Format atypique dans l’organisation de cette kyrielle de Grands débats au niveau local, l’association ADELI regroupant des structures d’insertion par l’emploi et/ou par le logement ont pris l’initiative d’organiser un débat interne entre les premiers concernés sur l’insertion. Le résultat fut pour le moins très éclairant, voire surprenant, avec un ressenti du terrain très piquant parfois !

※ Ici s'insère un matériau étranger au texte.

-- ==== Sys2Proof/Certificates/Slice0/Obligations.lean ====
section
/-! DEFINITION. The statements for the provers. Each docstring names the rules of the spec that the statement rests on. -/

open Sys2Proof Sys2Proof.Machine

/-! ### The scalar instructions -/

/-- The register ALU group (20 R317, 04 R54): each of the sixteen instructions completes with its result in w[d], written
before the next issue, and changes nothing else.
CLZ, CTZ and POPC (20 R317): the number of zero bits above the highest set bit, of zero bits below the lowest, and of
set bits; 64, 64 and 0 for zero. -/
def Obligations.RegisterAlu : Prop :=
  (∀ (s : State) (d a b c : Reg), s.Free [d, a, b] →
     Puts (exec (.add d a b) s) s d (BitVec.ofInt 64 ((s.rd a).toInt + (s.rd b).toInt)) ∧
     Puts (exec (.sub d a b) s) s d (BitVec.ofInt 64 ((s.rd a).toInt - (s.rd b).toInt)) ∧
     Puts (exec (.and d a b) s) s d (s.rd a &&& s.rd b) ∧
     Puts (exec (.or d a b) s) s d (s.rd a ||| s.rd b) ∧
     Puts (exec (.xor d a b) s) s d (s.rd a ^^^ s.rd b) ∧
     Puts (exec (.shl d a b) s) s d (s.rd a <<< ((s.rd b).toNat % 64)) ∧
     Puts (exec (.shr d a b) s) s d (s.rd a >>> ((s.rd b).toNat % 64)) ∧
     Puts (exec (.sra d a b) s) s d ((s.rd a).sshiftRight ((s.rd b).toNat % 64)) ∧
     Puts (exec (.slt d a b) s) s d (if (s.rd a).toInt < (s.rd b).toInt then 1 else 0) ∧
     Puts (exec (.sltu d a b) s) s d (if (s.rd a).toNat < (s.rd b).toNat then 1 else 0) ∧
     Puts (exec (.min d a b) s) s d (if (s.rd b).toInt < (s.rd a).toInt then s.rd b else s.rd a) ∧
     Puts (exec (.max d a b) s) s d (if (s.rd a).toInt < (s.rd b).toInt then s.rd b else s.rd a) ∧
     (s.Free [c] → Puts (exec (.sel d a b c) s) s d (if s.rd c = 0 then s.rd b else s.rd a))) ∧
  (∀ (s : State) (d a : Reg), s.Free [d, a] →
     (∃ n ≤ 64, (∀ i < n, (s.rd a).getLsbD (63 - i) = false) ∧ (n < 64 → (s.rd a).getLsbD (63 - n) = true) ∧
       Puts (exec (.clz d a) s) s d (BitVec.ofNat 64 n)) ∧
     (∃ n ≤ 64, (∀ i < n, (s.rd a).getLsbD i = false) ∧ (n < 64 → (s.rd a).getLsbD n = true) ∧
       Puts (exec (.ctz d a) s) s d (BitVec.ofNat 64 n)) ∧
     Puts (exec (.popc d a) s) s d (BitVec.ofNat 64 ((List.range 64).countP (fun i => (s.rd a).getLsbD i))))

/-- The immediate group (20 R318), LUI, LUIH (21 R352) and ADDPC (20 R319): each
completes with its result in w[d] and changes nothing else. -/
def Obligations.ImmediateAlu : Prop :=
  ∀ (s : State) (d a : Reg) (i : BitVec 18) (u : BitVec 22), s.Free [d, a] →
    Puts (exec (.addi d a i) s) s d (s.rd a + i.signExtend 64) ∧
    Puts (exec (.andi d a i) s) s d (s.rd a &&& i.signExtend 64) ∧
    Puts (exec (.ori d a i) s) s d (s.rd a ||| i.signExtend 64) ∧
    Puts (exec (.xori d a i) s) s d (s.rd a ^^^ i.signExtend 64) ∧
    Puts (exec (.slti d a i) s) s d (if (s.rd a).toInt < i.toInt then 1 else 0) ∧
    Puts (exec (.lui d u) s) s d (BitVec.ofInt 64 (u.toInt * 2 ^ 18)) ∧
    Puts (exec (.luih d u) s) s d (BitVec.ofNat 64 (u.toNat * 2 ^ 42 + (s.rd d).toNat % 2 ^ 42)) ∧
    Puts (exec (.addpc d u) s) s d (s.th.pc + BitVec.ofInt 64 (4 * u.toInt))
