theorem test_words_immediate :
    decodeTableWord 32 0x08400005 = some (.addi 1 0 5) ∧ decodeTableWord 32 0x0D9FFFF0 = some (.andi 6 7 262128) ∧
    decodeTableWord 32 0x10880009 = some (.ori 2 2 9) ∧ decodeTableWord 32 0x10CFFFFF = some (.ori 3 3 262143) ∧
    decodeTableWord 32 0x14CFFFFF = some (.xori 3 3 262143) ∧ decodeTableWord 32 0x19140000 = some (.slti 4 5 0) ∧
    decodeTableWord 32 0x1D100001 = some (.shli 4 4 1) ∧ decodeTableWord 32 0x1D10003E = some (.shli 4 4 62) ∧
    decodeTableWord 32 0x1D9D0001 = some (.shri 6 7 1) ∧ decodeTableWord 32 0x1CD20007 = some (.srai 3 4 7) ∧
    decodeTableWord 32 0x21800008 = some (.lui 6 8) ∧ decodeTableWord 32 0x207FFFFF = some (.lui 1 4194303) ∧
    decodeTableWord 32 0x24700000 = some (.luih 1 3145728) ∧ decodeTableWord 32 0x25900000 = some (.luih 6 1048576) ∧
    decodeTableWord 32 0x28800006 = some (.addpc 2 6) := by
  decide

theorem test_words_control :
    decodeTableWord 32 0x2C48C002 = some (.mul 1 2 3 2) ∧ decodeTableWord 32 0x2D59C013 = some (.div 5 6 7 3) ∧
    decodeTableWord 32 0x2D59C023 = some (.divu 5 6 7 3) ∧ decodeTableWord 32 0x2D59C033 = some (.rem 5 6 7 3) ∧
    decodeTableWord 32 0x2D59C043 = some (.remu 5 6 7 3) ∧ decodeTableWord 32 0x30D00002 = some (.beq 3 4 2) ∧
    decodeTableWord 32 0x3080FFFE = some (.bne 2 0 32766) ∧ decodeTableWord 32 0x31417FFF = some (.blt 5 0 32767) ∧
    decodeTableWord 32 0x304A0004 = some (.bltu 1 2 4) ∧ decodeTableWord 32 0x31168003 = some (.bgeu 4 5 3) ∧
    decodeTableWord 32 0x319F0005 = some (.bany 6 7 5) ∧ decodeTableWord 32 0x319FFFFE = some (.bnone 6 7 32766) ∧
    decodeTableWord 32 0x37C00003 = some (.jal 15 3) ∧ decodeTableWord 32 0x37C00004 = some (.jal 15 4) ∧
    decodeTableWord 32 0x383C0000 = some (.jalr 0 15 0) ∧ decodeTableWord 32 0x3BC80000 = some (.jalr 15 2 0) ∧
    decodeTableWord 32 0x3C0C0440 = some (.rpt 3 0 1 1 0) ∧ decodeTableWord 32 0x3FFFC048 = some (.rpt 255 15 0 1 2) := by
  decide

theorem test_words_memory :
    decodeTableWord 32 0x41E23FF1 = some (.ld 7 8 2 0 1023 1) ∧ decodeTableWord 32 0x40874002 = some (.ld 2 1 3 1 0 2) ∧
    decodeTableWord 32 0x40D08051 = some (.lds 3 4 0 0 5 1) ∧ decodeTableWord 32 0x45070020 = some (.st 4 1 3 0 2) ∧
    decodeTableWord 32 0x44B80200 = some (.st 2 14 0 0 32) ∧ decodeTableWord 32 0x4B0C0000 = some (.ldf 12 3 0 0) ∧
    decodeTableWord 32 0x48C44000 = some (.ldfe 3 1 0 0) ∧ decodeTableWord 32 0x48848010 = some (.stf 2 1 1) ∧
    decodeTableWord 32 0x4814C000 = some (.stef 0 5 0) ∧ decodeTableWord 32 0x490D0001 = some (.fetest 4 3 0 1) ∧
    decodeTableWord 32 0x4B4D4000 = some (.feset 13 3 0) ∧ decodeTableWord 32 0x4CA80000 = some (.hold 2 10 0 0) ∧
    decodeTableWord 32 0x4D940000 = some (.hold 6 5 0 0) ∧ decodeTableWord 32 0x4C684000 = some (.release 1 10 0) ∧
    decodeTableWord 32 0x4C144000 = some (.release 0 5 0) ∧ decodeTableWord 32 0x50C40000 = some (.far 3 1 0 0) ∧
    decodeTableWord 32 0x50918020 = some (.far 2 4 6 2) ∧ decodeTableWord 32 0x54000000 = some .fenceGroup ∧
    decodeTableWord 32 0x54400000 = some .fenceDevice ∧ decodeTableWord 32 0x54800000 = some .fenceSystem ∧
    decodeTableWord 32 0x54C00000 = some .fenceI := by
  decide

theorem test_words_work :
    decodeTableWord 32 0x58C80000 = some (.mig 3 2) ∧ decodeTableWord 32 0x61580000 = some (.wfld 5 6 0) ∧
    decodeTableWord 32 0x61580400 = some (.wfld 5 6 1) ∧ decodeTableWord 32 0x60C00010 = some (.wfw 3) ∧
    decodeTableWord 32 0x6048C020 = some (.wlpush 1 2 3) ∧ decodeTableWord 32 0x61940030 = some (.wlpop 6 5) ∧
    decodeTableWord 32 0x60480040 = some (.launch 1 2 0) ∧ decodeTableWord 32 0x60C00850 = some (.gang 3 2) ∧
    decodeTableWord 32 0x60000060 = some .ungang ∧ decodeTableWord 32 0x60000070 = some .yield ∧
    decodeTableWord 32 0x65800000 = some (.mfs 6 0) ∧ decodeTableWord 32 0x66C01100 = some (.mfs 11 68) ∧
    decodeTableWord 32 0x640809C1 = some (.mts 2 39) ∧ decodeTableWord 32 0x64000A81 = some (.mts 0 42) ∧
    decodeTableWord 32 0xF8000000 = some (.ecall 0) ∧ decodeTableWord 32 0xF8000440 = some (.ecall 17) ∧
    decodeTableWord 32 0xF8000001 = some (.ebrk 0) ∧ decodeTableWord 32 0xF80000C1 = some (.ebrk 3) ∧
    decodeTableWord 32 0xF8000002 = some .tret ∧ decodeTableWord 32 0xF8000004 = some .waiti ∧
    decodeTableWord 32 0xF8000005 = some .halt := by
  decide

theorem test_words_time :
    decodeTableWord 32 0x6988D000 = some (.sendv 6 2 3 4) ∧ decodeTableWord 32 0x6A400012 = some (.recvv 9 2) ∧
    decodeTableWord 32 0x68240020 = some (.mdone 9) ∧ decodeTableWord 32 0x68040030 = some (.roll 1) ∧
    decodeTableWord 32 0x68D14040 = some (.defer 3 4 5) ∧ decodeTableWord 32 0x6C080C00 = some (.axbind 2 0 3) ∧
    decodeTableWord 32 0x6C062400 = some (.axbind 1 8 9) ∧ decodeTableWord 32 0x6EF40010 = some (.fopen 11 13) ∧
    decodeTableWord 32 0x6E1C0020 = some (.fconf 8 7) ∧ decodeTableWord 32 0x6E1C0030 = some (.funw 8 7) ∧
    decodeTableWord 32 0x6C0F5040 = some (.tokemit 0 3 13 4) ∧ decodeTableWord 32 0x6C9CE450 = some (.abop 2 7 3 9) ∧
    decodeTableWord 32 0x6C040060 = some (.tbegin 1) ∧ decodeTableWord 32 0x6C000070 = some .tend := by
  decide

theorem test_words_vector :
    decodeTableWord 32 0x8048C01C = some (.vadd 1 2 3 0 7 0) ∧ decodeTableWord 32 0x8111410C = some (.vsub 4 4 5 0 3 0) ∧
    decodeTableWord 32 0x80C08214 = some (.vmul 3 0 2 0 5 0) ∧ decodeTableWord 32 0x80C4835C = some (.vfma 3 1 2 1 7 0) ∧
    decodeTableWord 32 0x819E0A08 = some (.vshr 6 7 8 0 2) ∧ decodeTableWord 32 0x84448110 = some (.vcmp 1 1 2 1 0 4) ∧
    decodeTableWord 32 0x8448085C = some (.vsel 1 2 1 7) ∧ decodeTableWord 32 0x8448C900 = some (.mand 1 2 3) ∧
    decodeTableWord 32 0x8448CA00 = some (.mor 1 2 3) ∧ decodeTableWord 32 0x84840B00 = some (.mnot 2 1) ∧
    decodeTableWord 32 0x84C40C00 = some (.mfirst 3 1 0) ∧ decodeTableWord 32 0x84C54C00 = some (.mfirst 3 1 5) ∧
    decodeTableWord 32 0x89100017 = some (.vred 4 4 0 0 5 3) ∧ decodeTableWord 32 0x8894400C = some (.vred 2 5 1 0 3 0) ∧
    decodeTableWord 32 0x888D0100 = some (.vperm 2 3 4 0 0) ∧ decodeTableWord 32 0x8908021C = some (.vbcast 4 2 0 7) ∧
    decodeTableWord 32 0x88C4031C = some (.vmovs 3 1 0 7) ∧ decodeTableWord 32 0x895C040C = some (.viota 5 7 0 3) := by
  decide

theorem test_words_vector_more :
    decodeTableWord 32 0x8C84001C = some (.vexp2 2 1 0 0) ∧ decodeTableWord 32 0x8C84011C = some (.vlog2 2 1 0 0) ∧
    decodeTableWord 32 0x91080023 = some (.vld 4 2 2 3) ∧ decodeTableWord 32 0x90640400 = some (.vst 1 9 0) ∧
    decodeTableWord 32 0x90D14801 = some (.vlds 3 4 5 0 1) ∧ decodeTableWord 32 0x9189CC02 = some (.vgat 6 2 7 0 2) ∧
    decodeTableWord 32 0x9485401C = some (.vcvt 2 1 5 0 7 0) ∧ decodeTableWord 32 0x94C9C00D = some (.vcvt 3 2 7 0 3 1) ∧
    decodeTableWord 32 0x9484C11C = some (.vqnt 2 1 3 0 7) ∧ decodeTableWord 32 0x9548C21C = some (.vdqnt 5 2 3 0 7 0) ∧
    decodeTableWord 32 0x9848C01C = some (.vbfly 1 2 3 0) ∧ decodeTableWord 32 0x98D0411C = some (.vtwid 3 4 1 0) ∧
    decodeTableWord 32 0x9D008017 = some (.vbound 4 0 2 0 5 3) ∧ decodeTableWord 32 0x9E07809C = some (.vbound 8 1 14 2 7 0) ∧
    decodeTableWord 32 0x9D920114 = some (.vtopk 6 4 8 0 5) ∧ decodeTableWord 32 0x9E8F015C = some (.vtopk 10 3 12 1 7) ∧
    decodeTableWord 32 0x9D94021C = some (.vgumb 6 5 0) ∧ decodeTableWord 32 0x9D48C31C = some (.vrng 5 2 3 0 7) ∧
    decodeTableWord 32 0x9D24041C = some (.vgmask 4 9 0 7) := by
  decide

theorem test_words_engines :
    decodeTableWord 32 0xA14D2060 = some (.mma 1 2 3 1 0 1 3 0) ∧ decodeTableWord 32 0xA4480000 = some (.mcfg 1 2) ∧
    decodeTableWord 32 0xA44C0010 = some (.mring 1 3) ∧ decodeTableWord 32 0xA5580820 = some (.rpush 5 6 2) ∧
    decodeTableWord 32 0xA4000C30 = some (.mzero 3) ∧ decodeTableWord 32 0xA4100440 = some (.mst 4 0 1) ∧
    decodeTableWord 32 0xA4104440 = some (.mst 4 1 1) ∧ decodeTableWord 32 0xA41C0050 = some (.mdup 7) ∧
    decodeTableWord 32 0xA949E000 = some (.cpy 5 2 7 8 0) ∧ decodeTableWord 32 0xAA600010 = some (.cpyw 9 8 0) ∧
    decodeTableWord 32 0xAB6C0020 = some (.cpyres 13 11) ∧ decodeTableWord 32 0xA9180030 = some (.gath 4 6 0) ∧
    decodeTableWord 32 0xA8D40040 = some (.coll 3 5 0) ∧ decodeTableWord 32 0xA89C0050 = some (.bar 2 7 0) ∧
    decodeTableWord 32 0xA8400060 = some (.quies 1 0) := by
  decide

theorem test_words_units :
    decodeTableWord 32 0xAEA30000 = some (.bhash 10 8 12 0) ∧ decodeTableWord 32 0xAED58010 = some (.pfxlook 11 5 6 0) ∧
    decodeTableWord 32 0xAED58020 = some (.pfxins 11 5 6 0) ∧ decodeTableWord 32 0xAF16D830 = some (.pfxpin 12 5 11 6 0) ∧
    decodeTableWord 32 0xAC96C040 = some (.pfxunpin 2 5 11 0) ∧ decodeTableWord 32 0xACD14052 = some (.ancm 3 4 5 2) ∧
    decodeTableWord 32 0xAD88D062 = some (.kvapp 6 2 3 4 2) ∧ decodeTableWord 32 0xB159C000 = some (.utfb 5 6 7) ∧
    decodeTableWord 32 0xB2256810 = some (.trie 8 9 5 10) := by
  decide

/-- BGE w4, w5, +12: op 0x0C, a 4, b 5, cond 3, off15 3 (08 R129, 20 R323). -/
theorem test_word_bge : decodeTableWord 32 0x31158003 = some (.bge 4 5 3) := by decide

/-- Reserved words are refused: word 0, a shift of kind 3, a nonzero bit of a zero field, and a selector that is not assigned. -/
theorem test_words_refused :
    decodeTableWord 32 0 = none ∧ decodeTableWord 32 0x1D130001 = none ∧ decodeTableWord 32 0x1D100041 = none ∧
    decodeTableWord 32 0x60C01050 = none ∧ decodeTableWord 32 0xF8000006 = none := by decide

/-! ### Single steps -/

/-- The state from which the tests start: a user thread of partition 0 in slot 0 of core (0, 0). -/
def base : State := State.reset.withFetchWord 32 0
/-- The state with w[r] set. -/
def put (s : State) (r : Reg) (x : Word) : State := { s with th := s.th.wr r x }
/-- w[r] after the instruction, or none where the step does not go on. -/
def reg (i : Instr) (s : State) (r : Reg) : Option Word :=
  match exec i s with
  | .next t => some (t.rd r)
  | _ => none
/-- The word fetched and run as the first instruction, and what it leaves in w[r]. -/
def first (w : Nat) (r : Reg) : Option Word :=
  match step (State.reset.withFetchWord 32 w) with
  | .next t => some (t.rd r)
  | _ => none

L’insertion par l’image de soi-même

Patrick Roussiès, président de l’association ADELI, regroupant les structures d’insertion par l’emploi, Ageval et Adaci, et par le logement Prim’Toit et Cap-Ils, a expliqué ce choix d’un débat interne. « J’ai assisté aux manifestations organisées par la ville de Valenciennes dans le cadre du Grand débat national. L’objet est de donner la parole aux invisibles, ceux qui ne l’ont jamais. C’est pourquoi, j’ai souhaité un débat interne sur la thématique de l’insertion. Je reconnais qu’il n’est pas facile de s’exprimer devant tout le monde au sein d’une mairie. Ici, on est entre nous, parlez-nous de vos besoins ! ».

Antoine Lopez

Pour mener cette mission difficile d’une animation neutre entre les participants durant deux heures, Antoine Lopez, référent sur ce territoire au sein de la Fondation de France, a été choisi par l’association ADELI. Une cinquantaine de volontaires étaient présents, personnes en parcours d’insertion, voire quelques encadrants, afin d’exprimer leur vision de l’insertion au quotidien.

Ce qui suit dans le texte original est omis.